WORK ITEM: Would you retype, word for word, the line with "c.sent := by simp [raisePort_spec]" and every line after it through the end of the records below?

Stored entries:
:::

theorem signalAdd {ctx die va : Nat} (h : s.Formed) : (s.signalAdd ctx die va).Formed := by
  unfold State.signalAdd
  dsimp only
  split
  · exact h
  · split
    · exact h.lcXlat.logEvent
    · exact .ite h.lcXlat.logEvent h.lcXlat.storeLE.atomicTraffic

theorem releaseHeld {p : Launch → Bool} (h : s.Formed) : (s.releaseHeld p).Formed := .foldl .signalAdd h

/-! ## Pre-emption and lost contexts (R380, R384) -/

theorem preemptQuad {quad : Nat} (h : s.Formed) : (s.preemptQuad quad).Formed :=
  .ite h (.ite (.foldl (fun h => h) h) (.ite h h))

theorem retryPreempts (h : s.Formed) : s.retryPreempts.Formed := .foldl .preemptQuad h
theorem contextGone {ctx : Nat} (h : s.Formed) : (s.contextGone ctx).Formed := .retryPreempts h

/-! ## Debug halts and token mode (R382, R410 to R412) -/

theorem requestHalt {c : Fin 192} {r : BitVec 8} (h : s.Formed) : (s.requestHalt c r).Formed :=
  .ite h (.ite h.haltGang (.ite h h))

theorem resumeGang {c : Fin 192} (h : s.Formed) : (s.resumeGang c).Formed := .foldl (fun h => h) h

theorem writeDbgctl {c : Fin 192} {v : Word} (h : s.Formed) : (s.writeDbgctl c v).Formed :=
  .ite (.requestHalt (.ite (.resumeGang h) h)) (.ite (.resumeGang h) h)

theorem spreadToken (h : s.Formed) : s.spreadToken.Formed := by
  simpa only [State.Formed, State.spreadToken] using h

theorem writeTestctl {v : Word} (h : s.Formed) : (s.writeTestctl v).Formed := by
  simpa only [State.Formed, State.writeTestctl, State.spreadToken] using h

theorem moduleReset (h : s.Formed) : s.moduleReset.Formed := wf_filter _ h

/-! ## Queues (R363, R364) -/

theorem queueDisable {n : Nat} (h : s.Formed) : (s.queueDisable n).Formed := .releaseHeld h
theorem queueConfig {n : Fin 32} {v : Word} (h : s.Formed) : (s.queueConfig n v).Formed :=
  .ite (.ite h h) (.queueDisable h)

/-! ## Reads and writes by offset (R14, R437) -/

theorem semRead {n : Fin 16} {o : Nat} (h : s.Formed) : (s.semRead q n o).2.Formed := by
  unfold State.semRead
  split
  · exact h.semAcquire
  · exact h.semSettle
  · exact h
  · exact h

theorem semWrite {n : Fin 16} {o : Nat} {v : Word} (h : s.Formed) : (s.semWrite q n o v).Formed := by
  unfold State.semWrite
  split
  · exact h.semStat
  · exact h.semRelease
  · exact h.semTime
  · exact h

theorem queueWrite {n : Fin 32} {o : Nat} {v : Word} (h : s.Formed) : (s.queueWrite n o v).Formed := by
  unfold State.queueWrite
  split
  · exact .ite h h
  · exact h.queueConfig
  · exact h
  · exact h

theorem ctxWrite {n : Fin 64} {off : Nat} {v : Word} (h : s.Formed) : (s.ctxWrite n off v).Formed :=
  .ite h (.ite h (.contextGone h))

theorem pgrqWrite {d : Fin 4} {v : Word} (h : s.Formed) : (s.pgrqWrite d v).Formed := .foldl .postRequest h
theorem spillWrite {d : Fin 4} {off : Nat} {v : Word} (h : s.Formed) : (s.spillWrite d off v).Formed := .retryPreempts h

theorem mctrlWrite {v : Word} (h : s.Formed) : (s.mctrlWrite q v).Formed :=
  .ite h (.ite h.semSettle.moduleReset h.semSettle.logEvent)

theorem dqflushWrite {v : Word} (h : s.Formed) : (s.dqflushWrite v).Formed := .releaseHeld h

theorem mgmtWrite {off : Nat} {v : Word} (h : s.Formed) : (s.mgmtWrite q off v).Formed :=
  .ite (.ite h h) (.ite h.writeTestctl (.ite h (.ite h.mctrlWrite (.ite h (.ite h h)))))

theorem regRead {off : Nat} (h : s.Formed) : (s.regRead q off).2.Formed := by
  unfold State.regRead
  simp only [apply_ite Prod.snd]
  iterate 10 refine .ite h ?_
  exact .ite h.semRead h

theorem regReadPart {off n : Nat} (h : s.Formed) : (s.regReadPart q off n).2.Formed := by
  unfold State.regReadPart
  split
  · exact h.regRead
  · dsimp only
    split <;> exact h
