/-- The router right after power-on (0.8): every port DOWN with its link down (log 7), every lane link up (log 6),
the encoder inputs at (0, 0) (log 5), the store reading `Config.dramPowerOn` (log 8), no command waiting. -/
def State.reset : State where
  pending := []
  now := 0
  mu := MotionUnit.initial { a := false, b := false } 0
  ru := RepeatUnit.initial
  lanes := { l0 := LaneFrontEnd.initial .l0 Config.laneLinkAtReset, l1 := LaneFrontEnd.initial .l1 Config.laneLinkAtReset,
             l2 := LaneFrontEnd.initial .l2 Config.laneLinkAtReset, l3 := LaneFrontEnd.initial .l3 Config.laneLinkAtReset,
             l4 := LaneFrontEnd.initial .l4 Config.laneLinkAtReset, l5 := LaneFrontEnd.initial .l5 Config.laneLinkAtReset,
             l6 := LaneFrontEnd.initial .l6 Config.laneLinkAtReset, l7 := LaneFrontEnd.initial .l7 Config.laneLinkAtReset }
  cb := CorrectionBlock.initial
  le := .idle
  bsc := BandStore.initial
  dram := []
  windows := []
  ports := PerPort.all (ConsumerPort.initial .down Config.portLinkAtReset)
  shared := SharedRecord.initial
  mku := MarkerUnit.initial

end Sys2Proof.Machine
end

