-- ==== Sys2Proof/Machine/CorrectionCommands.lean ====
section
/-!
DEFINITION. The commands of the Correction Block (4.4 to 4.6).
-/

namespace Sys2Proof.Machine

/-- A correction request that is answered BUSY while a commit is pending, before any check of its fields (R73, R77). -/
def unlessCommit (act : RequestFrame → State → State × Answer) (f : RequestFrame) (s : State) : State × Answer :=
  if s.cb.commit.isSome then refuse .busy s else act f s

/-- PAGE_CLEAR taken (R74). -/
def pageClear (_ : Unit) (s : State) : State × Answer :=
  (s.withCb { s.cb with staging := [], pointer := 0, endWritten := false }, { code := .done })

/-- PAGE_CLEAR (R74). -/
def execPageClear (p : Port) (s : State) : Host.Outcome State Fault Refusal :=
  takeRequest p (some .pageClear) (asHolder p (unlessCommit (withFields readNothing pageClear))) s

/-- PAGE_SEEK taken (R75). -/
def pageSeek (e : Nat) (s : State) : State × Answer :=
  if e ≤ 255 then (s.withCb { s.cb with pointer := e, endWritten := false }, { code := .done }) else refuse .range s

/-- PAGE_SEEK (R75). -/
def execPageSeek (p : Port) (s : State) : Host.Outcome State Fault Refusal :=
  takeRequest p (some .pageSeek) (asHolder p (unlessCommit (withFields readSeek pageSeek))) s

/-- One entry written at the staging pointer (R76). -/
def fillEntry (cb : CorrectionBlock) (c : Correction) : CorrectionBlock :=
  let staging := tableSplice cb.staging cb.pointer 1 (tableRun Correction.unity cb.pointer [c])
  if cb.pointer < 255 then { cb with staging := staging, pointer := cb.pointer + 1 }
  else { cb with staging := staging, endWritten := true }

/-- The entries of a PAGE_FILL written in order; the request is marked overflowed by an entry written with the end-written flag
already set (R76). -/
def fillEntries : List Correction → CorrectionBlock → Bool → CorrectionBlock × Bool
  | [], cb, marked => (cb, marked)
  | c :: cs, cb, marked => fillEntries cs (fillEntry cb c) (marked || cb.endWritten)

/-- PAGE_FILL taken (R76). -/
def pageFill (es : List Correction) (s : State) : State × Answer :=
  if fillInRange es then
    let r := fillEntries es s.cb false
    (s.withCb r.1, { code := .done, overflow := r.2 })
  else refuse .range s

/-- PAGE_FILL (R76). -/
def execPageFill (p : Port) (s : State) : Host.Outcome State Fault Refusal :=
  takeRequest p (some .pageFill) (asHolder p (unlessCommit (withFields readFill pageFill))) s

/-- PAGE_COMMIT taken (R77): pending, and completed at once for a lane that is OFF or in FAULT (R78). -/
def pageCommit (p : Port) (x : Nat × Nat) (s : State) : State × Answer :=
  match laneOfNumber x.1 with
  | none => refuse .range s
  | some k =>
    if x.2 ≤ 31 then
      let s := s.withCb { s.cb with commit := some { lane := k, page := x.2, port := p } }
      (match (s.lane k).state with
        | .active _ => s
        | .off => completeCommit k s
        | .fault _ => completeCommit k s, { code := .done })
    else refuse .range s

/-- PAGE_COMMIT (R77). -/
def execPageCommit (p : Port) (s : State) : Host.Outcome State Fault Refusal :=
  takeRequest p (some .pageCommit) (asHolder p (unlessCommit (withFields readPair (pageCommit p)))) s

/-- TABLE_READ's answer (R80). -/
def tableRead (x : Nat × Nat) (s : State) : Answer :=
  match laneOfNumber x.1 with
  | none => { code := .range }
  | some k =>
    if x.2 < Config.tableEntries then { code := .done, data := .correction (correctionAt (s.cb.tables.get k) x.2) }
    else { code := .range }

/-- TABLE_READ (R80). -/
def execTableRead (p : Port) (s : State) : Host.Outcome State Fault Refusal :=
  takeRequest p (some .tableRead) (withFields readTable fun x => inform (tableRead x)) s

end Sys2Proof.Machine
end

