/-- CLAIM gives a free claim to the requester, with CLAIM raised at every other LIVE port, is DONE again for the holder and HELD for
another; RELEASE gives it up likewise, and is NOT_HOLDER from another port; NOTICES enables or disables the listed kinds in the mask and
answers with it, RANGE for a list outside 1 to 13; RESTART from the claim holder is answered DONE and is in progress. A kind raised at a
port (`raiseWhere`, with which every block raises) changes nothing where it is pending already; else it joins the pending set, and where
the mask enables it, it is added to the waiting notice frame, or a new one is made that names it alone. No other port changes. -/
def Obligations.ClaimsAndNotices : Prop :=
  (∀ (s : State) (p : Port) (tag : Byte) (rest : List RequestFrame), Settled s →
    (Taken s p (Request.claim.frame tag) rest →
      (s.shared.holder = none → ∃ t, exec (.claim p) s = .next t ∧ t.shared = { s.shared with holder := some p }
        ∧ Delivered s t p rest (responseTo .claim tag { code := .done }) ∧ RaisedOthers p .claim s t
        ∧ State.Agree [.ports, .shared] s t)
      ∧ (s.shared.holder = some p → exec (.claim p) s = .next (answered p rest (responseTo .claim tag { code := .done }) s))
      ∧ ∀ q, q ≠ p → s.shared.holder = some q →
        exec (.claim p) s = .next (answered p rest (responseTo .claim tag { code := .held, data := .holder q }) s))
    ∧ (Taken s p (Request.release.frame tag) rest →
      (s.shared.holder = some p → ∃ t, exec (.release p) s = .next t ∧ t.shared = { s.shared with holder := none }
        ∧ Delivered s t p rest (responseTo .release tag { code := .done }) ∧ RaisedOthers p .claim s t
        ∧ State.Agree [.ports, .shared] s t)
      ∧ (s.shared.holder ≠ some p →
        exec (.release p) s = .next (answered p rest (responseTo .release tag { code := .notHolder }) s)))
    ∧ (∀ set kinds, Taken s p ((Request.notices set kinds).frame tag) rest → kinds.length < 256 →
      (1 ≤ kinds.length → kinds.length ≤ 13 → ∃ mask, (∀ k, NoticeSet.has mask k = if k ∈ kinds then set else NoticeSet.has (s.port p).mask k)
        ∧ exec (.notices p) s = .next (answered p rest (responseTo (.notices set kinds) tag { code := .done, data := .mask mask })
          (s.setPort p { s.port p with mask := mask })))
      ∧ (kinds = [] ∨ 13 < kinds.length →
        exec (.notices p) s = .next (answered p rest (responseTo (.notices set kinds) tag { code := .range }) s)))
    ∧ (Taken s p (Request.restart.frame tag) rest → s.shared.holder = some p →
      exec (.restart p) s = .next (answered p rest (responseTo .restart tag { code := .done })
        (s.withShared { s.shared with restart := some p }))))
  ∧ (∀ (sel : Port → ConsumerPort → Bool) (k : NoticeKind) (s : State), State.Agree [.ports] s (raiseWhere sel k s) ∧ ∀ p,
    let c := s.port p
    let d := (raiseWhere sel k s).port p
    (sel p c = false ∨ NoticeSet.has c.pendingSet k = true → d = c)
    ∧ (sel p c = true → NoticeSet.has c.pendingSet k = false →
      (NoticeSet.has c.mask k = false → d = { c with pendingSet := NoticeSet.add c.pendingSet k })
      ∧ (NoticeSet.has c.mask k = true → c.notice = none →
        d = { c with pendingSet := NoticeSet.add c.pendingSet k, notice := some (NoticeSet.add 0 k) })
      ∧ ∀ kinds, NoticeSet.has c.mask k = true → c.notice = some kinds →
        d = { c with pendingSet := NoticeSet.add c.pendingSet k, notice := some (NoticeSet.add kinds k) }))
  ∧ ∀ (kinds : NoticeSet) (k j : NoticeKind), NoticeSet.has (NoticeSet.add kinds k) j = (decide (j = k) || NoticeSet.has kinds j)
end

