-- ==== Sys2Proof/Laws/Notices.lean ====
section
/-!
SUPPORT. Sets of notice kinds, and what the raising of a kind does at each port.
-/

namespace Sys2Proof.Machine

/-! ### Sets of kinds -/

theorem NoticeSet.has_add (kinds : NoticeSet) (k j : NoticeKind) :
    NoticeSet.has (NoticeSet.add kinds k) j = (decide (j = k) || NoticeSet.has kinds j) := by
  revert kinds
  cases k <;> cases j <;> intro kinds <;>
    simp [NoticeSet.has, NoticeSet.add, noticeBit, noticeCode]

theorem NoticeSet.has_remove (kinds : NoticeSet) (k j : NoticeKind) :
    NoticeSet.has (NoticeSet.remove kinds k) j = (!decide (j = k) && NoticeSet.has kinds j) := by
  revert kinds
  cases k <;> cases j <;> intro kinds <;>
    simp [NoticeSet.has, NoticeSet.remove, noticeBit, noticeCode]

/-- A kind that is in a set joins it without a change (R171). -/
theorem NoticeSet.add_of_has {kinds : NoticeSet} {k : NoticeKind} (h : NoticeSet.has kinds k = true) : NoticeSet.add kinds k = kinds := by
  apply BitVec.eq_of_getLsbD_eq
  intro i _
  rw [NoticeSet.add, BitVec.getLsbD_or]
  by_cases hb : (noticeBit k).getLsbD i = true
  · have hi : i = noticeCode k := by
      rw [noticeBit, BitVec.getLsbD_ofNat, Bool.and_eq_true] at hb
      have h2 := hb.2
      rw [Nat.testBit_two_pow] at h2
      exact (decide_eq_true_eq.mp h2).symm
    subst hi
    have h' : kinds.getLsbD (noticeCode k) = true := h
    rw [h']; simp
  · rw [Bool.not_eq_true] at hb
    rw [hb]; simp

/-! ### A kind raised at one port (R171) -/

theorem raisePort_pendingSet (k : NoticeKind) (c : ConsumerPort) : (raisePort k c).pendingSet = NoticeSet.add c.pendingSet k := by
  unfold raisePort
  split
  · next h => exact (NoticeSet.add_of_has h).symm
  · rfl

/-- Everything that the raising of a kind can do at a port. -/
theorem raisePort_spec (k : NoticeKind) (c : ConsumerPort) :
    raisePort k c = { c with
      pendingSet := NoticeSet.add c.pendingSet k
      notice := if NoticeSet.has c.pendingSet k = false ∧ NoticeSet.has c.mask k = true then some (NoticeSet.add (c.notice.getD 0) k)
        else c.notice } := by
  unfold raisePort
  by_cases h : NoticeSet.has c.pendingSet k = true
  · rw [if_pos h, NoticeSet.add_of_has h]; simp [h]
  · rw [if_neg h]; simp [h]

@[simp] theorem raisePort_state (k : NoticeKind) (c : ConsumerPort) : (raisePort k c).state = c.state := by simp [raisePort_spec]
@[simp] theorem raisePort_linkUp (k : NoticeKind) (c : ConsumerPort) : (raisePort k c).linkUp = c.linkUp := by simp [raisePort_spec]
@[simp] theorem raisePort_credit (k : NoticeKind) (c : ConsumerPort) : (raisePort k c).credit = c.credit := by simp [raisePort_spec]
@[simp] theorem raisePort_essential (k : NoticeKind) (c : ConsumerPort) : (raisePort k c).essential = c.essential := by simp [raisePort_spec]
@[simp] theorem raisePort_sheddable (k : NoticeKind) (c : ConsumerPort) : (raisePort k c).sheddable = c.sheddable := by simp [raisePort_spec]
@[simp] theorem raisePort_outbound (k : NoticeKind) (c : ConsumerPort) : (raisePort k c).outbound = c.outbound := by simp [raisePort_spec]
@[simp] theorem raisePort_stall (k : NoticeKind) (c : ConsumerPort) : (raisePort k c).stall = c.stall := by simp [raisePort_spec]
@[simp] theorem raisePort_requests (k : NoticeKind) (c : ConsumerPort) : (raisePort k c).requests = c.requests := by simp [raisePort_spec]
@[simp] theorem raisePort_responses (k : NoticeKind) (c : ConsumerPort) : (raisePort k c).responses = c.responses := by simp [raisePort_spec]
@[simp] theorem raisePort_mask (k : NoticeKind) (c : ConsumerPort) : (raisePort k c).mask = c.mask := by simp [raisePort_spec]
@[simp] theorem raisePort_sent (k : NoticeKind) (c : ConsumerPort) : (raisePort k c).sent = c.sent := by simp [raisePort_spec]
@[simp] theorem raisePort_dropped (k : NoticeKind) (c : ConsumerPort) : (raisePort k c).dropped = c.dropped := by simp [raisePort_spec]
@[simp] theorem raisePort_errors (k : NoticeKind) (c : ConsumerPort) : (raisePort k c).errors = c.errors := by simp [raisePort_spec]

/-! ### A kind raised at a set of ports (R170) -/

/-- Everything that the raising of a kind does: at the selected ports what `raisePort` does, nothing elsewhere. -/
theorem raiseWhere_port (sel : Port → ConsumerPort → Bool) (k : NoticeKind) (s : State) (p : Port) :
    (raiseWhere sel k s).port p = if sel p (s.port p) then raisePort k (s.port p) else s.port p := by
  show ((s.ports.map fun p c => if sel p c then raisePort k c else c)).get p = _
  rw [PerPort.get_map]; rfl

theorem raiseWhere_pendingSet (sel : Port → ConsumerPort → Bool) (k : NoticeKind) (s : State) (p : Port) :
    ((raiseWhere sel k s).port p).pendingSet
      = if sel p (s.port p) then NoticeSet.add (s.port p).pendingSet k else (s.port p).pendingSet := by
  rw [raiseWhere_port]
  split
  · exact raisePort_pendingSet k _
  · rfl

/-- What every raising leaves as it is at a port: all but the pending set and the waiting notice frame. -/
theorem raiseWhere_kept (sel : Port → ConsumerPort → Bool) (k : NoticeKind) (s : State) (p : Port) :
    ∃ pending notice, (raiseWhere sel k s).port p = { s.port p with pendingSet := pending, notice := notice } := by
  rw [raiseWhere_port]
  split
  · exact ⟨_, _, raisePort_spec k _⟩
  · exact ⟨_, _, rfl⟩

end Sys2Proof.Machine
end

:::

RESPONSE AREA:
@[simp] theorem raisePort_sent (k : NoticeKind) (c : ConsumerPort) : (raisePort k c).sent = c.sent := by simp [raisePort_spec]
@[simp] theorem raisePort_dropped (k : NoticeKind) (c : ConsumerPort) : (raisePort k c).dropped = c.dropped := by simp [raisePort_spec]
@[simp] theorem raisePort_errors (k : NoticeKind) (c : ConsumerPort) : (raisePort k c).errors = c.errors := by simp [raisePort_spec]

/-! ### A kind raised at a set of ports (R170) -/

/-- Everything that the raising of a kind does: at the selected ports what `raisePort` does, nothing elsewhere. -/
theorem raiseWhere_port (sel : Port → ConsumerPort → Bool) (k : NoticeKind) (s : State) (p : Port) :
    (raiseWhere sel k s).port p = if sel p (s.port p) then raisePort k (s.port p) else s.port p := by
  show ((s.ports.map fun p c => if sel p c then raisePort k c else c)).get p = _
  rw [PerPort.get_map]; rfl

theorem raiseWhere_pendingSet (sel : Port → ConsumerPort → Bool) (k : NoticeKind) (s : State) (p : Port) :
    ((raiseWhere sel k s).port p).pendingSet
      = if sel p (s.port p) then NoticeSet.add (s.port p).pendingSet k else (s.port p).pendingSet := by
  rw [raiseWhere_port]
  split
  · exact raisePort_pendingSet k _
  · rfl

/-- What every raising leaves as it is at a port: all but the pending set and the waiting notice frame. -/
theorem raiseWhere_kept (sel : Port → ConsumerPort → Bool) (k : NoticeKind) (s : State) (p : Port) :
    ∃ pending notice, (raiseWhere sel k s).port p = { s.port p with pendingSet := pending, notice := notice } := by
  rw [raiseWhere_port]
  split
  · exact ⟨_, _, raisePort_spec k _⟩
  · exact ⟨_, _, rfl⟩

end Sys2Proof.Machine
end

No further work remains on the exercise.